With the help of its legislature and four successive governors, Connecticut has become a key hub for bioscience.
Google the word “CT biotech” and the number of recent news articles about successful Connecticut startups, biotechs and biopharmaceutical companies is astounding. Just recently, Merck announced it would acquire Stamford-based SpringWorks Therapeutics for $3.9 billion.
The success of the CT bioscience industry has benefited patients with lifesaving treatments and cures, but it has also bolstered Connecticut’s fiscal outlook immensely. Connecticut biotech has contributed to property tax rolls, created thousands of high paying jobs for Connecticut residents and has drawn talent from across the world to our state.
Gov. Ned Lamont recognized the value bioscience companies bring to the state earlier this legislative session by proposing an increase to the Research and Development tax credit in his budget. Since R&D so defines the biopharma industry —it takes $2.7 billion of R&D to bring a new medicine to pharmacy shelves— enhancing this tax credit makes great economic development sense.
Unfortunately, the governor has also introduced HB 6870, An Act Addressing Patients’ Prescription Drug Costs which, amongst other things, would implement price controls in the form of tying medicine prices to the Consumer Price Index (CPI).
It’s important to underscore that the essential goal of HB 6870 -–to lower patients’ healthcare costs— is laudable and something the Bioscience Growth Council and its members share.
In order to achieve that goal, however, we must recognize that drugs represent only a small part of the healthcare cost equation. Medicines account for only about 15% of what we in the U.S. spend on healthcare. That share of the healthcare dollar has been remarkably stable for 75 years.
To bring meaningful change and cost savings to healthcare it is critical to examine the other 85% of the equation —surgeries and hospital stays, MRIs and CT-scans, doctor’s visits, home healthcare assistance, insurance plan design, to name only a few.
It is also worth noting that this legislation is not occurring in a vacuum. The ongoing threat of tariffs at the federal level has already contributed to significant instability and concern for the bioscience industry (and many others).
The governor’s healthcare bill would limit price increases drug manufacturers can charge for generic and off-patent drugs to the CPI.
Nominally keeping generic and off-patent drug price increases in line with inflation as measured by the CPI may seem reasonable, but it ignores the fact that the CPI is an average of a broad spectrum of products. The CPI does not reflect the rate of inflation for any one specific product category. The overall January CPI, for example, was three percent, but for eggs it was 15.2%.
The components of the drug supply chain, including the supply chain for generic and off-patent drugs, are many and variable. They are sourced from around the world. This is especially the case for the complex manufacturing applicable to injectable and infused biologics.
The price increases suppliers in the generic and off-patent drug supply chain charge for ingredients can often exceed the CPI. Since many parts of and ingredients used in drug manufacturing are sourced from overseas, currency fluctuations can have a dramatic effect on prices significantly in excess of the CPI. At a time when actions in Washington have already significantly affected the supply chain, it is critical that Connecticut leaders take a pause before further upending the supply chain for Connecticut companies. Not only is this a financially smart decision it also helps to reduce the risk that Connecticut (and all) patients will no longer be able to access their medications should further supply disruptions occur.

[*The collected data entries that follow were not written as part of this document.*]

theorem Inv.of_receive_frame (h : Inv s) (hr : receive e s = .frame r pdu u) : Inv u := by
  obtain ⟨-, ⟨-, -, rfl⟩ | ⟨-, -, rfl⟩ | ⟨-, k, -, rfl⟩⟩ := receive_frame hr
  · exact { h with rtu := rtuOk_idle }
  · exact { h with asc := ascOk_hunt }
  · exact { h with sess := h.sess.update (f := ({ · with buf := [] })) (fun _ _ => bufOk_nil) fun _ => id }

theorem Inv.of_serve (h : Inv u) (hpdu : pdu ≠ []) (ha : addressFilter u.cfg r.addr = none)
    (hs : serve pdu { u with req := some r } = .next t) : Inv t := by
  rcases serve_updates hpdu ha hs with ⟨_, rfl⟩ | ⟨x, hx, rfl⟩
  · exact { h with req := rfl }
  · exact Inv.setXq { h with req := rfl } hx

theorem Inv.of_step (h : Inv s) (hs : step s = .next t) : Inv t := by
  rcases step_next_cases hs with ⟨-, rfl⟩ | ⟨a, -, hs⟩ | ⟨e, rest, -, hs⟩
  · exact h
  · exact (h.begin _).of_executeStep hs
  rcases hs with hq | ⟨r, pdu, u, hf, hs⟩
  · exact (h.begin _).of_receive_quiet hq
  have hu : Inv u := (h.begin _).of_receive_frame hf
  rcases hs with ⟨reason, rfl⟩ | ⟨ha, hs⟩
  · exact { hu with }
  · exact hu.of_serve (receive_frame hf).1 ha hs

/-! ### Receivers of agents that execute -/

/-- An agent's receiver exists and has no frame in progress. -/
def ReceiverEmpty (s : State) : Agent → Prop
  | .serial => s.cfg.transport ≠ .tcp ∧ s.rtu = rtuIdle ∧ s.asc = ascHunt
  | .session k => ∀ p ∈ s.sess, p.1 = k → p.2.buf = []

/-- The agent whose receiver takes the event's bytes does not execute (R31). -/
structure Receptive (s : State) (e : Event) : Prop where
  serial : s.cfg.transport ≠ .tcp → s.xq = none
  session : s.cfg.transport = .tcp → ∀ k b, e = .sessRxByte k b → s.xqOf (.session k) = none

theorem receptive_of_consume {rest : List Event} (h : .consume e rest ∈ moves s) : Receptive s e where
  serial ht := (consume_serial h ht).1
  session ht k b he := by
    obtain ⟨before, later, -, -, hready⟩ := consume_tcp h ht
    exact idle_of_ready_rx (he ▸ hready)

theorem exclusive_boot (cfg : Config) : Exclusive (State.boot cfg) where
  rtu _ := rfl
  asc _ := rfl
  sess _ := ⟨rfl, rfl⟩
  xq _ := rfl
  serialIdle h := absurd rfl h
  sessIdle := nofun

theorem Exclusive.begin (h : Exclusive s) (rest : List Event) : Exclusive (s.begin rest) := { h with }
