-- ==== Sys2Proof/Machine/Timers.lean ====
section
/-! DEFINITION. The timer and key instructions (spec/45_timers_keys.md R230 to R233), after the prelude (log 16). -/

namespace Sys2Proof.Machine

/-- LD Vx, DT (R230). -/
def execLdVDt (x : Nibble) (s : State) : Result := .next (s.setV x s.dt)

/-- LD DT, Vx (R231). -/
def execLdDt (x : Nibble) (s : State) : Result := .next (s.setDt (s.getV x))

/-- LD ST, Vx (R232). -/
def execLdSt (x : Nibble) (s : State) : Result := .next (s.setSt (s.getV x))

/-- The mailbox after Fx0A has taken the key: emptied when FX0A_CONSUMES_KEY (R233, D15). -/
def State.consumeKey (s : State) : State := if s.cfg.fx0aConsumesKey then s.setKey none else s

/-- LD Vx, K (R233): the pressed key into V[x], or else pc back to ia, so that the next STEP repeats the instruction. -/
def execLdVK (x : Nibble) (s : State) : Result :=
  match s.key with
  | some k => .next ((s.setV x (keyByte k)).consumeKey)
  | none => .next (s.setPc (s.pc - 2))

end Sys2Proof.Machine
end

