theorem State.Persists.refl (s : State) : s.Persists s := State.persists_of_eq rfl rfl rfl

/-- Generate only sets the overrun bit and moves the sample index by its frames (R322, R323). -/
theorem Audio.persists_generate (p : Params) (play : Bool) (k : Nat) (a : Audio) :
    a.Persists (a.generate p play k) where
  overrun h := by simp [Audio.generate, h]
  underrun h := by
    obtain ⟨-, -, -, hunder⟩ := putFrames_rest p play k a
    exact hunder.trans h
  index := putFrames_index p play k a ▸ Nat.le_add_right _ k

/-- A PULL only sets the underrun bit (R327). -/
theorem Audio.persists_pulled (p : Params) (a : Audio) (req : Nat) : a.Persists (a.pulled p req) where
  overrun := id
  underrun h := by simp [Audio.pulled, h]
  index := Nat.le_refl _

theorem interpret_persists {s t : State} (h : interpret s = .next t) : s.Persists t :=
  have hu := interpret_unwritten h
  State.persists_of_eq (congrArg Unwritten.cfg hu) (congrArg Unwritten.audio hu) (congrArg Unwritten.booted hu)

theorem execTick_persists {k : Nat} {s t : State} (h : execTick k s = .next t) : s.Persists t := by
  obtain ⟨-, ht, haudio⟩ := execTick_cases h
  refine ⟨(congrArg State.cfg ht).trans rfl, ?_, (congrArg State.booted ht).trans⟩
  obtain ⟨-, ha⟩ | ⟨-, -, ha⟩ := haudio
  · exact ha ▸ .refl _
  · exact ha ▸ Audio.persists_generate _ _ _ _

theorem execPull_persists {req : Nat} {s t : State} (h : execPull req s = .next t) : s.Persists t := by
  obtain ⟨-, -, -, rfl⟩ := execPull_cases h
  exact ⟨rfl, Audio.persists_pulled _ _ _, id⟩

/-- BOOT sets booted and leaves the parameters and the audio state (R371). -/
theorem State.persists_boot (s : State) (image : List Byte) : s.Persists (s.boot image) :=
  ⟨rfl, .refl _, fun _ => rfl⟩

/-- Every transition persists: what has persisted from `s` on, the next transition of each kind extends. -/
theorem step_persists {s t : State} (h : step s = .next t) : s.Persists t :=
  step_keeps (Inv := s.Persists)
    (hschedule := fun _ _ hs => hs.trans (State.persists_of_eq rfl rfl rfl))
    (hstep := fun _ _ hs h => hs.trans (interpret_persists h))
    (htick := fun _ _ _ hs h => hs.trans (execTick_persists h))
    (hpull := fun _ _ _ hs h => hs.trans (execPull_persists h))
    (hkey := fun _ _ hs => hs.trans (State.persists_of_eq rfl rfl rfl))
    (hquirks := fun _ _ _ hs => hs.trans (State.persists_of_eq rfl rfl rfl))
    (hboot := fun u image hs => hs.trans (u.persists_boot image))
    (hfinish := fun _ hs => hs.trans (State.persists_of_eq rfl rfl rfl))
    (.refl s) h

/-- Settles O58: every transition keeps the parameters and extends `State.Persists`. -/
theorem parametersAndStickyBitsStay : Obligations.ParametersAndStickyBitsStay := by
  intro s t h
  obtain ⟨hcfg, ⟨hover, hunder, hindex⟩, hbooted⟩ := step_persists h
  exact ⟨hcfg, hover, hunder, hindex, hbooted⟩

end Sys2Proof.Machine
end

section
/-! PROOFS. What instructions write and leave, and the invariants of the state: first when an instruction faults and the
frame of one that completes (spec/10_state.md R38, spec/60_exceptions.md R301); from these the invariants of memory, the
registers and the stack (R23, R30, R31, R34), then those of the ring buffer (R36) and the timers (R33), and what OBSERVE,
construction and reset give (R39, R40). -/

namespace Sys2Proof.Machine

open Sys2Proof.Claims

/-! ### When an instruction faults, and when it completes (R67, R301) -/

/-- How many bytes from I on an instruction addresses (R67, R203 to R205, R254). -/
def bytesAccessed : Instr → Nat
  | .drw _ _ n => n.toNat
  | .ldB _ => 3
  | .ldMemV x | .ldVMem x => x.toNat + 1
  | _ => 0

theorem State.rangeFaults_eq_true {s : State} {n : Nat} :
    s.rangeFaults n = true ↔ 0 < n ∧ 0x1000 < s.i.toNat + n := by
  rw [State.rangeFaults, decide_eq_true_iff]
  simp only [Config.addrMax, Config.memSize]
  omega

theorem State.rangeFaults_eq_false {s : State} {n : Nat} :
    s.rangeFaults n = false ↔ n = 0 ∨ s.i.toNat + n ≤ 0x1000 := by
  rw [← Bool.not_eq_true, State.rangeFaults_eq_true]
  omega

/-- What the table of R301 does not list as out of range passes the range check of the model. -/
theorem inRange_of_faultOf_none {i : Instr} {s : State} (h : faultOf i s = none) :
    s.rangeFaults (bytesAccessed i) = false := by
  rw [State.rangeFaults_eq_false]
  cases i with
  | drw | ldB | ldMemV | ldVMem =>
    simp only [faultOf, ite_eq_right_iff, reduceCtorEq, imp_false] at h
    simp only [bytesAccessed]
    omega
  | _ => exact .inl rfl

theorem withRange_inRange {s : State} {n : Nat} {e : Result} (h : s.rangeFaults n = false) : withRange s n e = e := by
  simp [withRange, h]

theorem withRange_outOfRange {s : State} {n : Nat} {e : Result} (h : s.rangeFaults n = true) :
    withRange s n e = takeFault s (.memOutOfRange s.lowestOut) := by
  simp [withRange, h]

/-- An instruction under a fault condition of R301 takes that fault. -/
theorem exec_eq_takeFault {i : Instr} {s : State} {f : Fault} (h : faultOf i s = some f) :
    exec i s = takeFault s f := by
  cases i with
  | ret =>
    obtain ⟨hsp, rfl⟩ : s.sp.val = 0 ∧ _ = f := by simpa [faultOf] using h
    exact if_pos hsp
  | call nnn =>
    obtain ⟨hsp, rfl⟩ : s.sp.val = 15 ∧ _ = f := by simpa [faultOf] using h
    exact dif_neg (by rw [hsp]; decide)
  | drw | ldB | ldMemV | ldVMem =>
    simp only [faultOf, Option.ite_none_right_eq_some, Option.some.injEq] at h
    obtain ⟨hrange, rfl⟩ := h
    exact withRange_outOfRange (State.rangeFaults_eq_true.2 (by omega))
  | _ => cases h

theorem exec_ret_completes {s : State} (h : faultOf .ret s = none) :
    exec .ret s = .next (s.pop.setPc (s.getStack s.sp)) :=
  if_neg (by simpa [faultOf] using h)

theorem exec_call_completes {nnn : Addr12} {s : State} (h : faultOf (.call nnn) s = none) :
    ∃ hroom, exec (.call nnn) s = .next ((s.push s.pc hroom).setPc (addrWord nnn)) := by
  have hsp : s.sp.val ≠ 15 := by simpa [faultOf] using h
  have hroom : s.sp.val < Config.spMax := Nat.lt_of_le_of_ne (Nat.le_of_lt_succ s.sp.isLt) hsp
  exact ⟨hroom, dif_pos hroom⟩

/-! ### Frames: one rule for each state operation -/

@[simp] theorem writeRF_mem (s : State) (x : Nibble) (r f : Byte) : (writeRF s x r f).mem = s.mem :=
  (congrArg State.mem (writeRF_eq s x r f)).trans rfl

@[simp] theorem loadRegs_mem (base n : Nat) (s : State) : (loadRegs base n s).mem = s.mem :=
  (congrArg State.mem (loadRegs_eq base n s)).trans rfl

@[simp] theorem State.advanceI_mem (s : State) (x : Nibble) : (s.advanceI x).mem = s.mem := by
  unfold State.advanceI
  split <;> rfl

@[simp] theorem State.consumeKey_mem (s : State) : s.consumeKey.mem = s.mem := by
  unfold State.consumeKey
  split <;> rfl

@[simp] theorem State.consumeKey_pc (s : State) : s.consumeKey.pc = s.pc := by
  unfold State.consumeKey
  split <;> rfl

/-- The same writes, and every byte of memory with them. -/
def Writes.orMemory (w : Writes) : Writes := { w with mem := fun _ => True }

namespace Frame

variable {w : Writes} {s t : State}

theorem refl (w : Writes) (s : State) : Frame w s s := by simp [Frame]

theorem i_eq (h : Frame w s t) (hw : ¬ w.i) : t.i = s.i := by
  obtain ⟨-, hi, -⟩ := h
  exact hi hw

theorem pc_eq (h : Frame w s t) (hw : ¬ w.pc) : t.pc = s.pc := by
  obtain ⟨-, -, hpc, -⟩ := h
  exact hpc hw

theorem getStack_eq (h : Frame w s t) {j : StackIndex} (hw : ¬ w.stack j) : t.getStack j = s.getStack j := by
  obtain ⟨-, -, -, -, hstack, -⟩ := h
  exact hstack j hw

theorem dt_eq (h : Frame w s t) (hw : ¬ w.dt) : t.dt = s.dt := by
  obtain ⟨-, -, -, -, -, hdt, -⟩ := h
  exact hdt hw

theorem st_eq (h : Frame w s t) (hw : ¬ w.st) : t.st = s.st := by
  obtain ⟨-, -, -, -, -, -, hst, -⟩ := h
  exact hst hw

theorem setV (h : Frame w s t) {x : Nibble} (hw : w.v x) (b : Byte) : Frame w s (t.setV x b) := by
  obtain ⟨hv, hrest⟩ := h
  exact ⟨fun r hr => (t.getV_setV_ne (fun e : r = x => hr (e ▸ hw)) b).trans (hv r hr), hrest⟩

theorem setI (h : Frame w s t) (hw : w.i) (a : Word) : Frame w s (t.setI a) := by
  obtain ⟨hv, -, hrest⟩ := h
  exact ⟨hv, (absurd hw ·), hrest⟩

theorem setPc (h : Frame w s t) (hw : w.pc) (a : Word) : Frame w s (t.setPc a) := by
  obtain ⟨hv, hi, -, hrest⟩ := h
  exact ⟨hv, hi, (absurd hw ·), hrest⟩

theorem pop (h : Frame w s t) (hw : w.sp) : Frame w s t.pop := by
  obtain ⟨hv, hi, hpc, -, hrest⟩ := h
  exact ⟨hv, hi, hpc, (absurd hw ·), hrest⟩

theorem push (h : Frame w s t) (hw : w.sp) (hj : ∀ j : StackIndex, j.val = t.sp.val + 1 → w.stack j) (a : Word)
    (hroom : t.sp.val < Config.spMax) : Frame w s (t.push a hroom) := by
  obtain ⟨hv, hi, hpc, -, hstack, hrest⟩ := h
  refine ⟨hv, hi, hpc, (absurd hw ·), fun j hwj => ?_, hrest⟩
  rw [State.getStack_push, if_neg (hwj ∘ hj j), hstack j hwj]

theorem setDt (h : Frame w s t) (hw : w.dt) (b : Byte) : Frame w s (t.setDt b) := by
  obtain ⟨hv, hi, hpc, hsp, hstack, -, hrest⟩ := h
  exact ⟨hv, hi, hpc, hsp, hstack, (absurd hw ·), hrest⟩

theorem setSt (h : Frame w s t) (hw : w.st) (b : Byte) : Frame w s (t.setSt b) := by
  obtain ⟨hv, hi, hpc, hsp, hstack, hdt, -, hrest⟩ := h
  exact ⟨hv, hi, hpc, hsp, hstack, hdt, (absurd hw ·), hrest⟩

theorem writeByte (h : Frame w s t) (hw : ∀ a, w.mem a) (a : Nat) (b : Byte) : Frame w s (t.writeByte a b) := by
  obtain ⟨hv, hi, hpc, hsp, hstack, hdt, hst, -, hrest⟩ := h
  exact ⟨hv, hi, hpc, hsp, hstack, hdt, hst, fun c hc => absurd (hw c) hc, hrest⟩

theorem setDisplay (h : Frame w s t) (hw : w.display) (d : Display) : Frame w s (t.setDisplay d) := by
  obtain ⟨hv, hi, hpc, hsp, hstack, hdt, hst, hmem, -, hrest⟩ := h
  exact ⟨hv, hi, hpc, hsp, hstack, hdt, hst, hmem, (absurd hw ·), hrest⟩

theorem setKey (h : Frame w s t) (hw : w.key) (k : Option Nibble) : Frame w s (t.setKey k) := by
  obtain ⟨hv, hi, hpc, hsp, hstack, hdt, hst, hmem, hdisplay, -, hrest⟩ := h
  exact ⟨hv, hi, hpc, hsp, hstack, hdt, hst, hmem, hdisplay, (absurd hw ·), hrest⟩

theorem countRandom (h : Frame w s t) (hw : w.random) : Frame w s t.countRandom := by
  obtain ⟨hv, hi, hpc, hsp, hstack, hdt, hst, hmem, hdisplay, hkey, -, hrest⟩ := h
  exact ⟨hv, hi, hpc, hsp, hstack, hdt, hst, hmem, hdisplay, hkey, (absurd hw ·), hrest⟩

theorem writeRF (h : Frame w s t) {x : Nibble} (hx : w.v x) (hF : w.v 0xF) (r f : Byte) :
    Frame w s (Machine.writeRF t x r f) := by
  unfold Machine.writeRF
  split
  · exact (h.setV hx r).setV hF f
  · exact (h.setV hF f).setV hx r

theorem writeBytes (h : Frame w s t) (hw : ∀ a, w.mem a) (a : Nat) (bs : List Byte) :
    Frame w s (Machine.writeBytes a bs t) := by
  induction bs generalizing a t with
  | nil => exact h
  | cons b bs ih => exact ih (h.writeByte hw a b) (a + 1)

theorem loadRegs (h : Frame w s t) {n : Nat} (hn : n ≤ 16) (hw : ∀ r : Nibble, r.toNat < n → w.v r) (base : Nat) :
    Frame w s (Machine.loadRegs base n t) := by
  induction n with
  | zero => exact h
  | succ n ih =>
    have hlast : (BitVec.ofNat 4 n).toNat = n := (BitVec.toNat_ofNat ..).trans (Nat.mod_eq_of_lt hn)
    exact (ih (by omega) fun r hr => hw r (by omega)).setV (hw _ (by omega)) _
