-- ==== Sys2Proof/Machine/Mixing.lean ====
section
/-! DEFINITION. The Mixing Primitive, the fold accumulator, and the commands `MIX` and `FOLD`
(42_mixing.md). -/

namespace Sys2Proof.Machine

/-- `PRIME` (R5, R160). -/
def prime : Word := 0x01000193

/-- `mul32(a, b) = (a * b) mod 2^32` (R9).  The factors are written the other way round: the second
one is `PRIME` wherever the CORE multiplies, and Lean's kernel must not count up to a literal second
factor. -/
def mul32 (a b : Word) : Word := b * a

/-- `mix(x, y) = mul32(x, PRIME) xor y` (R160). -/
def mixFn (x y : Word) : Word := mul32 x prime ^^^ y

/-- `fold4(w0, w1, w2, w3) = mix(mix(mix(w0, w1), w2), w3)` (R162). -/
def fold4 (w0 w1 w2 w3 : Word) : Word := mixFn (mixFn (mixFn w0 w1) w2) w3

/-- The acceptance of `MIX` (R163): `ACC <- mix(OPA, OPB) ; DONE <- 1`. -/
def acceptMix (c : CoreRegs) : CoreRegs := { c with acc := mixFn c.opa c.opb, done := true }

/-- `MIX` (R163): it ends in its acceptance step. -/
def execMix (s : State) : Host.Outcome State Fault Refusal := acceptance acceptMix s

/-- The acceptance of `FOLD` (R164): `ACC <- mix(ACC, OPB) ; DONE <- 1`. -/
def acceptFold (c : CoreRegs) : CoreRegs := { c with acc := mixFn c.acc c.opb, done := true }

/-- `FOLD` (R164): it ends in its acceptance step. -/
def execFold (s : State) : Host.Outcome State Fault Refusal := acceptance acceptFold s

end Sys2Proof.Machine
end

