-- ==== Sys2Proof/Machine/Orchestrator.lean ====
section
/-! DEFINITION. The Hash Orchestrator and the command `HASH` (43_orchestrator.md). -/

namespace Sys2Proof.Machine

/-! ## Acceptance -/

/-- `RESULTB[k] <- 0 ; MIXHASHB[k] <- 0` (R172): done at every acceptance of `HASH`, before the checks. -/
def clearRecord (c : CoreRegs) : CoreRegs :=
  { c with result := Vector.replicate 8 0, mixHash := Vector.replicate 8 0 }

/-- Step 1 (R172): `SEED[k] = HDRk` for `k` in 0..7, `SEED[8] = NONCE_LO`, `SEED[9] = NONCE_HI`; bytes
40 to 63 "keep whatever they held". -/
def loadSeed (c : CoreRegs) : Vector Word 16 :=
  Vector.ofFn fun w =>
    if h : w.val < 8 then c.hdr[w.val]
    else if w.val = 8 then c.nonceLo
    else if w.val = 9 then c.nonceHi
    else c.seed[w]

/-- `HASH` with its checks passed (R172): steps 1 and 4, and the start of step 2. -/
def startHash (c : CoreRegs) : CoreRegs :=
  startSponge rate512 domainByte .seed40 40 .seed 64
    { c with seed := loadSeed c, pages := c.fullSize.extractLsb' 7 32, hoPhase := .tile }

/-- The acceptance of `HASH` (R171, R172). -/
def acceptHash (c : CoreRegs) : CoreRegs :=
  let c := clearRecord c
  if c.fullSize = 0 ∨ c.fullSize.extractLsb' 0 7 ≠ 0 then c.raise .fullSize
  else if c.fullSize.extractLsb' 39 25 ≠ 0 then c.raise .pages
  else if c.dsLen.toNat < c.fullSize.toNat then c.raise .dataset
  else startHash c

/-- `HASH` (R183). -/
def execHash (s : State) : Host.Outcome State Fault Refusal := acceptance acceptHash s

/-! ## The orchestrator's steps, each enabled when `PE_RUN = 0` and `SC_PHASE = SC_IDLE` -/

/-- `MIX[w] <- SEED[w mod 16]` (R174). -/
def tileMix (seed : Vector Word 16) : Vector Word 32 :=
  Vector.ofFn fun w => seed[w.val % 16]

/-- Step 3, the tile step (R174). -/
def hoTile (c : CoreRegs) : CoreRegs :=
  { c with mix := tileMix c.seed, i := 0, hoPhase := .access }

/-- `PageIndex(s0, i, m) = mix(s0 xor zext_32(i), m) mod PAGES`, unsigned (R176).  Never evaluated with
`PAGES = 0` (R178). -/
def pageIndex (pages s0 : Word) (i : Nat) (m : Word) : Word := mixFn (s0 ^^^ BitVec.ofNat 32 i) m % pages

/-- The page index of the access round about to be done: `PageIndex(SEED[0], I, MIX[I mod 32])` (R175). -/
def CoreRegs.nextPage (c : CoreRegs) : Word :=
  pageIndex c.pages c.seed[0] c.i.val (c.mix[c.i.val % 32])

/-- The address of word-block `2 * page_index + j`, `j` in 0..1 (R68). -/
def blockAddr (page : Word) (j : Nat) : Nat := 128 * page.toNat + 64 * j

/-- `DatasetWord(w)` of the two fetched word-blocks (R177). -/
def datasetWord (b0 b1 : List Byte) (w : Nat) : Word :=
  le32 (if w < 16 then b0 else b1) (4 * (w % 16))

/-- `MIX[w] <- mix(MIX[w], DatasetWord(w))`, all 32 at once (R177). -/
def mixBlocks (m : Vector Word 32) (b0 b1 : List Byte) : Vector Word 32 :=
  Vector.ofFn fun w => mixFn m[w] (datasetWord b0 b1 w.val)

/-- The registers after an access round that fetched `b0` and `b1` (R175). -/
def accessRegs (c : CoreRegs) (b0 b1 : List Byte) : CoreRegs :=
  if c.i = 63 then { c with mix := mixBlocks c.mix b0 b1, k := 0, hoPhase := .fold }
  else { c with mix := mixBlocks c.mix b0 b1, i := c.i + 1 }

/-- Step 5, one access round (R175). -/
def hoAccess (s : State) : Host.Outcome State Fault Refusal :=
  match s.memRead .dset (blockAddr s.core.nextPage 0) 64,
    s.memRead .dset (blockAddr s.core.nextPage 1) 64 with
  | some b0, some b1 => .next (State.draw { s with core := accessRegs s.core b0 b1 })
  | _, _ => .fault (.memoryStuck .dset)

/-- `fold4(MIX[4k .. 4k+3])` (R179). -/
def foldGroup (m : Vector Word 32) (k : Fin 8) : Word :=
  fold4 (m[4 * k.val]) (m[4 * k.val + 1]) (m[4 * k.val + 2]) (m[4 * k.val + 3])

/-- Step 6, one fold group (R179). -/
def hoFold (c : CoreRegs) : CoreRegs :=
  let c' := { c with acc := foldGroup c.mix c.k, mix := c.mix.set c.k.val (foldGroup c.mix c.k) }
  if c.k = 7 then { c' with hoPhase := .final } else { c' with k := c.k + 1 }

/-- `MIXHASHk <- MIX[k]`, `k` in 0..7 (R180). -/
def mixHashOf (m : Vector Word 32) : Vector Word 8 := Vector.ofFn fun k => m[k.val]

/-- Steps 7 and 8, the final step (R180). -/
def hoFinal (c : CoreRegs) : CoreRegs :=
  startSponge rate256 domainByte .seedMix96 96 .result 32
    { c with mixHash := mixHashOf c.mix, hoPhase := .finish }

/-- The end step (R181). -/
def hoEnd (s : State) : State := State.finish { s with core := { s.core with hoPhase := .idle } }

end Sys2Proof.Machine
end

It’s also important to recognize that tethering medicine prices to a rigid formula like the CPI is a form of price control and price controls never work. No matter the product—flour, machinery, medicines— price controls cause shortages, delay the introduction of new products and manufacturing capacity, give rise to black markets and incentivize high introduction prices.
A rigorous study —academic or otherwise— demonstrating the effectiveness of price controls does not exist.
Price controls didn’t work when Richard Nixon tried them, didn’t work in Nazi Germany or the Soviet Union, and aren’t working in Venezuela or Zimbabwe.
When tried, all price controls have done is ratchet up the misery of empty store shelves and metastasizing inflation. Applied to medicines, they would translate into shortages and slow, or non-existent, introduction of new, cutting-edge cures and therapies.
If the cost of ingredients for a medicine spike beyond the CPI and manufacturers can’t cover their costs, we certainly would not want government policy to be the cause of manufacturers leaving the market and consumers facing empty pharmacy shelves.
Paul Pescatello, JD, PhD, is Executive Director of the Connecticut Bioscience Growth Council and Chair of We Work For Health CT.